I am growing to delight in the discovery of my individual network. As humans, we can touch the world and let it touch us back in figurative and physical space. This practice allows us to divide truths from projections. How does the ground beneath me feel? Can I close my eyes and activate a memory from the scent sweeping over me? Our minds are fiercely individual and complex, and we can utilize it to build safety and confidence in our own way of interpreting space.
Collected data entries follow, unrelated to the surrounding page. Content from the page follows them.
@[simp] theorem Group.jump_gidx (g : Group) (t : DWord) : (g.jump t).gidx = g.gidx := rfl
@[simp] theorem Group.jump_lanes (g : Group) (t : DWord) : (g.jump t).lanes = g.lanes := rfl
@[simp] theorem Group.jump_nvregs (g : Group) (t : DWord) : (g.jump t).nvregs = g.nvregs := rfl
@[simp] theorem Group.jump_role (g : Group) (t : DWord) : (g.jump t).role = g.role := rfl
@[simp] theorem Group.jump_sched (g : Group) (t : DWord) : (g.jump t).sched = g.sched := rfl
@[simp] theorem Group.jump_slot (g : Group) (t : DWord) : (g.jump t).slot = g.slot := rfl
@[simp] theorem Group.jump_halted (g : Group) (t : DWord) : (g.jump t).halted = g.halted := rfl
@[simp] theorem Group.jump_astopped (g : Group) (t : DWord) : (g.jump t).astopped = g.astopped := rfl
@[simp] theorem Group.jump_ra (g : Group) (t : DWord) : (g.jump t).ra = g.ra := rfl
@[simp] theorem Group.jump_sregs (g : Group) (t : DWord) : (g.jump t).sregs = g.sregs := rfl
@[simp] theorem Group.jump_apath (g : Group) (t : DWord) : (g.jump t).apath = g.apath := rfl
@[simp] theorem Group.jump_slip (g : Group) (t : DWord) : (g.jump t).slip = g.slip := rfl
@[simp] theorem Group.jump_early (g : Group) (t : DWord) : (g.jump t).early = g.early := rfl
@[simp] theorem Group.jump_lqs (g : Group) (t : DWord) : (g.jump t).lqs = g.lqs := rfl
@[simp] theorem Group.jump_saq (g : Group) (t : DWord) : (g.jump t).saq = g.saq := rfl
@[simp] theorem Group.jump_sdqBase (g : Group) (t : DWord) : (g.jump t).sdqBase = g.sdqBase := rfl
@[simp] theorem Group.jump_sdq (g : Group) (t : DWord) : (g.jump t).sdq = g.sdq := rfl
@[simp] theorem Group.jump_ca (g : Group) (t : DWord) : (g.jump t).ca = g.ca := rfl
@[simp] theorem Group.jump_caOrd (g : Group) (t : DWord) : (g.jump t).caOrd = g.caOrd := rfl
@[simp] theorem Group.jump_rqBase (g : Group) (t : DWord) : (g.jump t).rqBase = g.rqBase := rfl
@[simp] theorem Group.jump_rq (g : Group) (t : DWord) : (g.jump t).rq = g.rq := rfl
@[simp] theorem Group.jump_runs (g : Group) (t : DWord) : (g.jump t).runs = g.runs := rfl
@[simp] theorem Group.jump_cstopped (g : Group) (t : DWord) : (g.jump t).cstopped = g.cstopped := rfl
@[simp] theorem Group.jump_vregs (g : Group) (t : DWord) : (g.jump t).vregs = g.vregs := rfl
@[simp] theorem Group.jump_temps (g : Group) (t : DWord) : (g.jump t).temps = g.temps := rfl
@[simp] theorem Group.jump_preds (g : Group) (t : DWord) : (g.jump t).preds = g.preds := rfl
@[simp] theorem Group.jump_tilew (g : Group) (t : DWord) : (g.jump t).tilew = g.tilew := rfl
@[simp] theorem Group.jump_quads (g : Group) (t : DWord) : (g.jump t).quads = g.quads := rfl
@[simp] theorem Group.jump_paths (g : Group) (t : DWord) : (g.jump t).paths = g.paths := rfl
@[simp] theorem Group.jump_fx (g : Group) (t : DWord) : (g.jump t).fx = g.fx := rfl
@[simp] theorem Group.jump_carv (g : Group) (t : DWord) : (g.jump t).carv = g.carv := rfl
@[simp] theorem Group.jump_carvBase (g : Group) (t : DWord) : (g.jump t).carvBase = g.carvBase := rfl
@[simp] theorem Group.jump_ops (g : Group) (t : DWord) : (g.jump t).ops = g.ops := rfl
@[simp] theorem Group.jump_nextOp (g : Group) (t : DWord) : (g.jump t).nextOp = g.nextOp := rfl
@[simp] theorem Group.jump_fcs (g : Group) (t : DWord) : (g.jump t).fcs = g.fcs := rfl
@[simp] theorem Group.jump_ageC (g : Group) (t : DWord) : (g.jump t).ageC = g.ageC := rfl
@[simp] theorem Group.jump_runSeq (g : Group) (t : DWord) : (g.jump t).runSeq = g.runSeq := rfl
@[simp] theorem Group.jump_hint (g : Group) (t : DWord) : (g.jump t).hint = g.hint := rfl
@[simp] theorem Group.jump_atYield (g : Group) (t : DWord) : (g.jump t).atYield = g.atYield := rfl
@[simp] theorem Group.jump_cret (g : Group) (t : DWord) : (g.jump t).cret = g.cret := rfl
@[simp] theorem Group.jump_skid (g : Group) (t : DWord) : (g.jump t).skid = g.skid := rfl
@[simp] theorem Group.jump_lastIssue (g : Group) (t : DWord) : (g.jump t).lastIssue = g.lastIssue := rfl
@[simp] theorem Group.jump_fault (g : Group) (t : DWord) : (g.jump t).fault = g.fault := rfl
@[simp] theorem Group.jump_lostFault (g : Group) (t : DWord) : (g.jump t).lostFault = g.lostFault := rfl
@[simp] theorem Group.jump_storeFail (g : Group) (t : DWord) : (g.jump t).storeFail = g.storeFail := rfl
@[simp] theorem Group.jump_finished (g : Group) (t : DWord) : (g.jump t).finished = g.finished := rfl
@[simp] theorem Group.jump_stepArmed (g : Group) (t : DWord) : (g.jump t).stepArmed = g.stepArmed := rfl
@[simp] theorem Group.jump_stepDrain (g : Group) (t : DWord) : (g.jump t).stepDrain = g.stepDrain := rfl
@[simp] theorem Group.jump_stepStopped (g : Group) (t : DWord) : (g.jump t).stepStopped = g.stepStopped := rfl
@[simp] theorem Group.jump_aheld (g : Group) (t : DWord) : (g.jump t).aheld = g.aheld := rfl

@[simp] theorem Group.advance_apc (g : Group) (n : Nat) : (g.advance n).apc = g.apc + BitVec.ofNat 64 n := rfl
@[simp] theorem Group.advance_aret (g : Group) (n : Nat) : (g.advance n).aret = g.aret + 1 := rfl
@[simp] theorem Group.advance_await (g : Group) (n : Nat) : (g.advance n).await = none := rfl
@[simp] theorem Group.advance_apass (g : Group) (n : Nat) : (g.advance n).apass = false := rfl
@[simp] theorem Group.advance_ageA (g : Group) (n : Nat) : (g.advance n).ageA = 0 := rfl
@[simp] theorem Group.jump_apc (g : Group) (t : DWord) : (g.jump t).apc = t := rfl
@[simp] theorem Group.jump_aret (g : Group) (t : DWord) : (g.jump t).aret = g.aret + 1 := rfl
@[simp] theorem Group.jump_await (g : Group) (t : DWord) : (g.jump t).await = none := rfl
@[simp] theorem Group.jump_apass (g : Group) (t : DWord) : (g.jump t).apass = false := rfl
@[simp] theorem Group.jump_ageA (g : Group) (t : DWord) : (g.jump t).ageA = 0 := rfl

/-! ## What the accessors read after a write -/

@[simp] theorem State.group_setGroup (s : State) (k : Nat) (g : Group) : (s.setGroup k g).group k = g :=
  Tab.get_put_self ..

theorem State.group_setGroup_ne (s : State) {k j : Nat} (g : Group) (h : j ≠ k) : (s.setGroup k g).group j = s.group j :=
  Tab.get_put_ne _ _ _ h

@[simp] theorem State.grp_setGrp (s : State) (g : Group) : (s.setGrp g).grp = g := Tab.get_put_self ..

theorem State.group_setGrp_ne (s : State) {j : Nat} (g : Group) (h : j ≠ s.cur) : (s.setGrp g).group j = s.group j :=
  Tab.get_put_ne _ _ _ h

@[simp] theorem State.group_setTeam (s : State) (t k : Nat) (x : Team) : (s.setTeam t x).group k = s.group k := rfl
@[simp] theorem State.grp_setTeam (s : State) (t : Nat) (x : Team) : (s.setTeam t x).grp = s.grp := rfl
@[simp] theorem State.grp_setTm (s : State) (x : Team) : (s.setTm x).grp = s.grp := rfl
@[simp] theorem State.group_writeMem (s : State) (la : Nat) (bs : List Byte) (k : Nat) : (s.writeMem la bs).group k = s.group k := rfl
@[simp] theorem State.grp_writeMem (s : State) (la : Nat) (bs : List Byte) : (s.writeMem la bs).grp = s.grp := rfl

@[simp] theorem State.team_setTeam (s : State) (t : Nat) (x : Team) : (s.setTeam t x).team t = x := Tab.get_put_self ..

theorem State.team_setTeam_ne (s : State) {t j : Nat} (x : Team) (h : j ≠ t) : (s.setTeam t x).team j = s.team j :=
  Tab.get_put_ne _ _ _ h

@[simp] theorem State.tm_setTm (s : State) (x : Team) : (s.setTm x).tm = x := Tab.get_put_self ..
@[simp] theorem State.team_setGroup (s : State) (k t : Nat) (g : Group) : (s.setGroup k g).team t = s.team t := rfl
@[simp] theorem State.tm_setGroup (s : State) (k : Nat) (g : Group) : (s.setGroup k g).tm = s.tm := rfl
@[simp] theorem State.tm_setGrp (s : State) (g : Group) : (s.setGrp g).tm = s.tm := rfl
@[simp] theorem State.grid_setGrid (s : State) (n : Nat) (x : Grid) : (s.setGrid n x).grid n = x := Tab.get_put_self ..
@[simp] theorem State.grid_setGroup (s : State) (k n : Nat) (g : Group) : (s.setGroup k g).grid n = s.grid n := rfl
@[simp] theorem State.core_setCore (s : State) (n : Nat) (x : Core) : (s.setCore n x).core n = x := Tab.get_put_self ..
Before I arrive at work, I am sensing, my skin a net for the world, a lattice of nerves. I taste the cold clarity of air and let it dry my throat before I wet it with the rumble of my song. The sound bounces off my ceramic-laid bathroom and melds with the buzz of the waking street. I dance as I walk, bouncing on the balls of my feet, trying not to slip on wet grates, swinging my arms for added effect. The train hums in my chest and the palms of my hands. When I move, I change the space of the world around me, altering it with my form. I assert, tenderly, I have my own way of being here.

Works Cited
Oyěwùmí, Oyèrónké. “Visualizing the Body: WESTERN THEORIES AND AFRICAN SUBJECTS.” The Invention of Women: Making an African Sense of Western Gender Discourses, NED-New edition, University of Minnesota Press, 1997, pp. 1–30. 

Mills, Charles W. “The racial contract.” Cornell University Press, 2019, pp. 18.